Research paper by Tetsuya T Mizuno, Tohru T Kurotani, Yukio Y Komatsu, Jun J Kawanokuchi, Hideki H Kato, Norimasa N Mitsuma, Akio A Suzumura

Indexed on: 21 Feb '04Published on: 21 Feb '04Published in: Neuropharmacology



Abstract

The phosphodiesterase inhibitor, ibudilast, has many effects on lymphocytes, endothelial cells, and glial cells. We examined the neuroprotective role of ibudilast in neuron and microglia co-cultures. Ibudilast significantly suppressed neuronal cell death induced by the activation of microglia with lipopolysaccharide (LPS) and interferon (IFN)-gamma.

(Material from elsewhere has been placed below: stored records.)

/-- Margining Lane Control and Status of logical lane `i` of port `p` (R157). -/
def State.marginVal (s : State) (p i : Nat) : CfgVal :=
  .full (s.rd (MRGX_CTL (s.laneOf p i)) + s.rd (MRGX_STS (s.laneOf p i)) * 2 ^ 16)

/-- What a lane answers to a margin command, payload `v`: the report of its capabilities, or the acceptance of a step within 32 steps of
1/64 UI, ±0.5 UI, or 40 steps of 5 mV, ±200 mV. The coding of commands and answers is the PCI Express standard's, PRESUMED; the errors that a step
counts are a free value. Log entry 62. -/
def marginAnswer (kind v errs : Nat) : Nat :=
  if kind = 1 then
    if v = 0x89 then 40 else if v = 0x8A then 32 else if v = 0x8B then 50 else if v = 0x8C then 20 else errs % 256
  else if kind = 3 then (if v % 64 ≤ 32 then 0x80 + errs % 64 else 0xC0)
  else if kind = 4 then (if v % 128 ≤ 40 then 0x80 + errs % 64 else 0xC0)
  else v

/-- A margin command written to logical lane `i` of port `p`: it is carried out in L0 at 16 GT/s and above (R157, R194). -/
def State.putMargin (s : State) (p i v be : Nat) : State :=
  let l := s.laneOf p i
  let s := s.put (MRGX_CTL l) v be 0
  let c := s.rd (MRGX_CTL l)
  if s.rd (PRT_LINK_STATUS_LTSSM p) = 3 ∧ 3 ≤ s.rd (PRT_LINK_STATUS_RATE p) ∧ i < s.rd (PRT_LINK_STATUS_WIDTH p) then
    s.takeFree.wr (MRGX_STS l) (c % 256 + marginAnswer (c / 8 % 8) (c / 256) s.freeVal * 256)
  else s

/-- The Base Address Registers of function 1: low bits of the type, base and log2 of the size; 0 for one that is not implemented (R213,
R215). -/
def State.bar1 (s : State) (h i : Nat) : Fld × Nat × Nat :=
  if i / 2 = 0 then (HOSTF_BAR0 h, 4, 25) else if i / 2 = 1 then (HOSTF_BAR2 h, 12, s.rd (BAL_APERTURE_SIZE_LOG2 h)) else (HOSTF_BAR4 h, 4, 22)

/-- A BAR of function 1 as read. -/
def State.readBar (s : State) (h i : Nat) : Nat :=
  let b := s.bar1 h i
  if b.2.2 = 0 then 0 else if i % 2 = 1 then s.rd b.1 / 2 ^ 32 else s.rd b.1 % 2 ^ 32 + b.2.1

/-- The subsystem IDs of a register (R210, R916). -/
def State.subsystem (s : State) : Nat := s.rd CFGX_SSVID + s.rd CFGX_SSID * 2 ^ 16

/-- A register of function 1 of host `h` (R210 to R213, R218, R220, R222). -/
def State.readF1 (s : State) (h : Nat) : CfgReg → CfgVal
  | .ident => .full 0x52561F3C
  | .command => ⟨2 * s.rd (HOSTF_MSE h) + 4 * s.rd (HOSTF_BME h), 6⟩
  | .classRev => .full 0x05800011
  | .header => ⟨0, 0xFF0000⟩
  | .bar i => .full (s.readBar h i)
  | .subsystem => .full s.subsystem
  | .bridgeControl => ⟨0, 0xFF00⟩
  | .pmCsr => ⟨s.rd (HOSTF_PM h) + 8 + s.rd (HOSTF_PMEEN h) * 2 ^ 8 + s.rd (HOSTF_PMESTAT h) * 2 ^ 15, 0x810B⟩
  | .msixControl => ⟨0x6011 + (0x7FF + s.rd (HOSTF_MSIXMASK h) * 2 ^ 14 + s.rd (HOSTF_MSIXEN h) * 2 ^ 15) * 2 ^ 16, 0xC7FFFFFF⟩
  | .msixTable => .full (0x1008000 + 0x10000 * h)
  | .msixPba => .full (0x1005000 + 0x10000 * h)
  | .capPtr => ⟨0x40, 0xFF⟩
  | .pmCap => ⟨0xC8005001, 0xFFC0FFFF⟩
  | .pcieCap => ⟨0x10, 0xF0FFFF⟩
  | .aerCtl => ⟨0xA0 + s.rd (BFX_FEP (f1Bank h)) + bit (s.rd (BFX_ECRC (f1Bank h))) 0 * 2 ^ 6 + bit (s.rd (BFX_ECRC (f1Bank h))) 1 * 2 ^ 8, 0x1FF⟩
  | .linkCap => match s.hostPort h with
    | some p => s.linkCapOf p false
    | none => .open_
  | .linkSta => match s.hostPort h with
    | some p => ⟨(s.linkStaOf p 0).value / 4 * 4 + s.rd (BFX_ASPM (f1Bank h)), (s.linkStaOf p 0).known⟩
    | none => .open_
  | .devCap => ⟨0x8022, 0x10008027⟩
  | .devCap2 => ⟨0x30387, 0xF3B9F⟩
  | .pasidCap => ⟨0x1400, 0x1F06⟩
  | .devCap3 => ⟨6, 0xE⟩
  | .capHead k => f1Head k
  | .devCtl => ⟨s.rd (HOSTF_DEVCTL h) + s.rd (HOSTF_MPS h) * 2 ^ 5 + s.rd (HOSTF_MRRS h) * 2 ^ 12, 0xF0EF⟩
  | .devCtl2 => ⟨s.rd (HOSTF_CTOV h) + s.rd (HOSTF_TAG10 h) * 2 ^ 12, 0x100F⟩
  | .devCtl3 => ⟨s.rd (HOSTF_TAG14 h) * 4, 4⟩
  | .aerUncSta => .full (s.rd (HOSTF_AER_UNC h))
  | .aerUncMask => .full (s.rd (HOSTF_AER_UNCMASK h))
  | .aerUncSev => .full (s.rd (HOSTF_AER_UNCSEV h))
  | .aerCorSta => .full (s.rd (HOSTF_AER_COR h))
  | .aerCorMask => .full (s.rd (HOSTF_AER_CORMASK h))
  | .aerHdr i => .full (s.rd (HOSTF_AER_HDR h) / 2 ^ (32 * i.val))
  | .serial hi => .full (if hi then Config.serial.toNat / 2 ^ 32 else Config.serial.toNat)
  | .vsec false => .full s.fwVersion
  | .vsec true => ⟨s.rd MGT_NODE_ID_NODE_ID, 0x3F⟩
  | .rom | .vfBar _ | .busNumbers | .memWindow | .prefWindow | .prefBaseUpper | .prefLimitUpper | .slotCap | .slotCtl | .dpcCtl
  | .dpcStatus | .acsCtl | .egress _ | .ptmCtl | .mcCap | .mcReg _ _ | .ptmCap | .margin _ | .other _ => .open_

/-- The registers that function 0 and the virtual bridges share, bank `b`: power management, error reporting, Device Control 2, AER and Multicast
(R195, R212, R360). -/
def State.readBank (s : State) (b : Nat) : CfgReg → CfgVal
  | .pmCsr => ⟨s.rd (BFX_PM b) + s.rd (BFX_PMEEN b) * 2 ^ 8, 0x103⟩
  | .devCtl2 => ⟨s.rd (BFX_CTL2 b), 0xFFFF⟩
  | .aerUncSta => .full (s.rd (BFX_UNC b))
  | .aerUncMask => .full (s.rd (BFX_UNCMASK b))
  | .aerUncSev => .full (s.rd (BFX_UNCSEV b))
  | .aerCorSta => .full (s.rd (BFX_COR b))
  | .aerCorMask => .full (s.rd (BFX_CORMASK b))
  | .aerHdr i => .full (s.rd (BFX_HDR b) / 2 ^ (32 * i.val))
  | .aerCtl => ⟨s.rd (BFX_FEP b), 0x1FF⟩
  | .mcCap => ⟨63 + s.rd (BFX_MCCTL b) * 2 ^ 16, 0xFFFF003F⟩
  | .mcReg i hi => .full (if hi then s.rd (BFX_MC b i) / 2 ^ 32 else s.rd (BFX_MC b i))
  | _ => .open_

/-- A register of function 0 of host `h`, whose upstream port is `p` (R210, R212, R360). -/
def State.readF0 (s : State) (h p : Nat) (r : CfgReg) : CfgVal :=
  match r with
  | .ident => .full 0x52501F3C
  | .command => ⟨s.rd (HF0_CMD h), 0xFFFF⟩
  | .classRev => .full 0x06040011
  | .header => ⟨0x810000, 0xFF0000⟩
  | .subsystem => .full s.subsystem
  | .busNumbers => ⟨s.rd (RTE_HIER_BUS_PRI_BUS h) + s.rd (RTE_HIER_BUS_SEC_BUS h) * 2 ^ 8 + s.rd (RTE_HIER_BUS_SUB_BUS h) * 2 ^ 16, 0xFFFFFF⟩
  | .memWindow => .full (s.rd (HF0_MEMW h))
  | .prefWindow => .full (s.rd (HF0_PREFW h))
  | .prefBaseUpper => .full (s.rd (HF0_PREFBU h))
  | .prefLimitUpper => .full (s.rd (HF0_PREFLU h))
  | .bridgeControl => ⟨s.rd (HF0_BCTL h) * 2 ^ 16, 0xFFFFFF00⟩
  | .devCtl => ⟨s.rd (BFX_DEVCTL (f0Bank h)) + s.rd (PRTX_MPS p) * 2 ^ 5, 0xEF⟩
  | .ptmCtl => ⟨s.rd (PRTX_PTM p), 1⟩
  | .serial hi => .full (if hi then Config.serial.toNat / 2 ^ 32 else Config.serial.toNat)
  | .capPtr => ⟨0x40, 0xFF⟩
  | .pmCap => ⟨0x01, 0x060000FF⟩
  | .pcieCap => ⟨0x500010, 0x1F000FF⟩
  | .devCap => ⟨2, 7⟩
  | .devCap2 => bridgeCap2 false
  | .linkCap => s.linkCapOf p false
  | .linkSta => s.linkStaOf p 0
  | .devCap3 => ⟨6, 0xE⟩
  | .ptmCap => ⟨0x206, 0xFF06⟩
  | .capHead k => f0Head k
  | .margin i => s.marginVal p i
  | .pmCsr | .devCtl2 | .aerUncSta | .aerUncMask | .aerUncSev | .aerCorSta | .aerCorMask | .aerHdr _ | .aerCtl | .mcCap | .mcReg _ _ =>
    s.readBank (f0Bank h) r
  | .bar _ | .rom | .vfBar _ | .msixControl | .devCtl3 | .slotCap | .slotCtl | .dpcCtl | .dpcStatus | .acsCtl
  | .egress _ | .vsec _ | .msixTable | .msixPba | .pasidCap | .other _ => .open_

/-- The port of position `k` when its binding is exclusive: its host alone drives it. -/
def State.ownPort (s : State) (k : Nat) : Option Nat :=
  if s.on (POS_BOUND k) && !s.on (POS_SHARED k) && !s.on (POS_UNBINDING k) then some (s.rd (POS_PORT k)) else none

To examine the mechanisms by which ibudilast exerts a neuroprotective role against the activation of microglia, we examined the production of inflammatory and anti-inflammatory mediators and trophic factors following ibudilast treatment. In a dose-dependent manner, ibudilast suppressed the production of nitric oxide (NO), reactive oxygen species, interleukin (IL)-1beta, IL-6, and tumor necrosis factor (TNF)-alpha and enhanced the production of the inhibitory cytokine, IL-10, and additional neurotrophic factors, including nerve growth factor (NGF), glia-derived neurotrophic factor (GDNF), and neurotrophin (NT)-4 in activated microglia. Thus, ibudilast-mediated neuroprotection was primarily due to the inhibition of inflammatory mediators and the upregulation of neurotrophic factor. In the CA1 region of hippocampal slices, long-term potentiation (LTP) induced by high frequency stimulation (HFS) could be inhibited with LPS and interferon-gamma stimulation. Ibudilast returned this LTP inhibition to the levels observed in controls. These results suggest that ibudilast may be a useful neuroprotective and anti-dementia agent counteracting neurotoxicity in activated microglia.